Top of MATERIAL PROVIDED
-- ==== Sys2Proof/Laws/KeepsHost.lean ====
section
/-!
SUPPORT. What every operation and every command keeps (Keeps.lean): the command layer and the host commands.
-/
namespace Sys2Proof.Machine

/-! ### HostCore -/

theorem keeps_reply {s0 s : State} (h : Keeps s0 s) {a1 : Reply} : Keeps s0 (s.reply a1) := by
  unfold State.reply
  try dsimp only
  repeat' (with_reducible first | assumption | refine Keeps.updSame ?_ rfl rfl rfl rfl rfl)

theorem keeps_modOutstanding {s0 s : State} (h : Keeps s0 s) {a1 : Nat} {a2 : Outstanding → Outstanding} :
    Keeps s0 (s.modOutstanding a1 a2) := by
  unfold State.modOutstanding
  try dsimp only
  repeat' (with_reducible first | assumption | refine Keeps.updSame ?_ rfl rfl rfl rfl rfl)

theorem keeps_disarm {s0 s : State} (h : Keeps s0 s) {a1 : Nat} : Keeps s0 (s.disarm a1) := by
  unfold State.disarm
  try dsimp only
  repeat' (with_reducible first | assumption | refine Keeps.updSame ?_ rfl rfl rfl rfl rfl)

theorem keeps_dropCached {s0 s : State} (h : Keeps s0 s) : Keeps s0 (s.dropCached) := by
  unfold State.dropCached
  try dsimp only
  repeat' (with_reducible first
      | assumption | refine keeps_invGo ?_ | refine keeps_setFld ?_ | refine Keeps.foldl _ ?_ (fun u x hu => ?_))

theorem keeps_replyTo {s0 s : State} (h : Keeps s0 s) {a1 : Outstanding} {a2 : Nat} {a3 : List Nat} :
    Keeps s0 (s.replyTo a1 a2 a3) := by
  unfold State.replyTo
  try dsimp only
  repeat' (with_reducible first | assumption | refine keeps_reply ?_ | refine Keeps.updSame ?_ rfl rfl rfl rfl rfl)

theorem keeps_endCommands {s0 s : State} (h : Keeps s0 s) : Keeps s0 (s.endCommands) := by
  unfold State.endCommands
  try dsimp only
  repeat' (with_reducible first
      | assumption | refine keeps_disarm ?_ | refine keeps_dmaAbort ?_ | refine Keeps.foldl _ ?_ (fun u x hu => ?_)
      | refine Keeps.updSame ?_ rfl rfl rfl rfl rfl)

theorem keeps_stopXfer {s0 s : State} (h : Keeps s0 s) {a1 : Outstanding} {a2 : Nat} : Keeps s0 (s.stopXfer a1 a2) := by
  unfold State.stopXfer
  try dsimp only
  repeat' (with_reducible first
      | assumption | refine keeps_dmaAbort ?_ | refine keeps_disarm ?_ | refine keeps_modOutstanding ?_
      | refine Keeps.ite ?_ ?_)

theorem keeps_xferLaunch {s0 s : State} (h : Keeps s0 s) {a1 a2 : Nat} {a3 : List Nat} :
    Keeps s0 (s.xferLaunch a1 a2 a3) := by
  unfold State.xferLaunch
  try dsimp only
  repeat' (with_reducible first | assumption | refine keeps_modChan ?_ | refine keeps_setFld ?_)

theorem keeps_xferNext {s0 s : State} (h : Keeps s0 s) {a1 : Outstanding} : Keeps s0 (s.xferNext a1) := by
  unfold State.xferNext
  try dsimp only
  repeat' (first | (with_reducible first | assumption | refine keeps_xferLaunch ?_) | split)

theorem keeps_pollXfer {s0 s : State} (h : Keeps s0 s) {a1 : Outstanding} : Keeps s0 (s.pollXfer a1) := by
  unfold State.pollXfer
  try dsimp only
  repeat' (first
      | (with_reducible first
        | assumption | refine keeps_dmaResume ?_ | refine keeps_stopXfer ?_ | refine keeps_xferNext ?_
        | refine keeps_modOutstanding ?_ | refine keeps_replyTo ?_ | refine keeps_disarm ?_ | refine keeps_dropCached ?_
        | refine Keeps.ite ?_ ?_)
      | split | with_reducible refine Keeps.updSame ?_ rfl rfl rfl rfl rfl)

/-! ### HostBase -/

theorem keeps_noteAccepted {s0 s : State} (h : Keeps s0 s) : Keeps s0 (s.noteAccepted) := by
  unfold State.noteAccepted
  try dsimp only
  repeat' (first
      | (with_reducible first
        | assumption | refine keeps_confirmSlot ?_ | refine Keeps.ite ?_ ?_ | refine Keeps.upd ?_ rfl rfl rfl ?_ ?_)
      | exact Nat.le_refl _ | exact FusesRise.same rfl rfl rfl)

theorem keeps_cmdReply {s0 s : State} (h : Keeps s0 s) {a1 : CmdHeader} {a2 a3 : Nat} {a4 : List ClampEntry} {a5 : List Nat} :
    Keeps s0 (s.cmdReply a1 a2 a3 a4 a5) := by
  unfold State.cmdReply
  try dsimp only
  repeat' (with_reducible first | assumption | refine keeps_reply ?_ | refine Keeps.updSame ?_ rfl rfl rfl rfl rfl)

theorem keeps_start {s0 s : State} (h : Keeps s0 s) {a1 : CmdHeader}
    {a2 : CmdSpec} (hc : ∀ u, Keeps s0 u → KeepsRes s0 (a2.run u)) :
    Keeps s0 (s.start a1 a2) := by
  unfold State.start
  try dsimp only
  repeat' (with_reducible first
      | assumption | refine Keeps.res ?_ | refine hc _ ?_ | refine keeps_cmdReply ?_ | refine keeps_modOutstanding ?_
      | refine Keeps.ite ?_ ?_)

theorem keeps_command {s0 s : State} (h : Keeps s0 s) {a1 : CmdHeader} {a2 : Instr}
    {a3 : CmdSpec} (hc : ∀ u, Keeps s0 u → KeepsRes s0 (a3.run u)) :
    KeepsOut s0 (s.command a1 a2 a3) := by
  unfold State.command
  try dsimp only
  repeat' (first
      | (with_reducible first
        | assumption | refine KeepsOut.next ?_ | refine hc _ ?_ | refine keeps_start ?_ (fun u hu => ?_)
        | refine keeps_reply ?_ | refine keeps_noteAccepted ?_ | refine KeepsOut.ite ?_ ?_
        | refine Keeps.updSame ?_ rfl rfl rfl rfl rfl)
      | split)

theorem keeps_dropHeld {s0 s : State} (h : Keeps s0 s) {a1 : Outstanding} {a2 : Nat} : Keeps s0 (s.dropHeld a1 a2) := by
  unfold State.dropHeld
  try dsimp only
  repeat' (with_reducible first | assumption | refine keeps_replyTo ?_ | refine Keeps.updSame ?_ rfl rfl rfl rfl rfl)

theorem keeps_stopCommand {s0 s : State} (h : Keeps s0 s) {a1 : Outstanding} {a2 : Nat} :
    Keeps s0 (s.stopCommand a1 a2).1 := by
  unfold State.stopCommand
  try dsimp only
  repeat' (first
      | (with_reducible first | assumption | refine keeps_dropHeld ?_ | refine keeps_stopXfer ?_ | refine keeps_replyTo ?_)
      | split)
Bottom of MATERIAL PROVIDED
**WHAT YOU NEED TO DO**
Every line above that holds the word "KeepsOut" needs to be copied.

**RESULT OF THIS TASK**
    KeepsOut s0 (s.command a1 a2 a3) := by
        | assumption | refine KeepsOut.next ?_ | refine hc _ ?_ | refine keeps_start ?_ (fun u hu => ?_)
        | refine keeps_reply ?_ | refine keeps_noteAccepted ?_ | refine KeepsOut.ite ?_ ?_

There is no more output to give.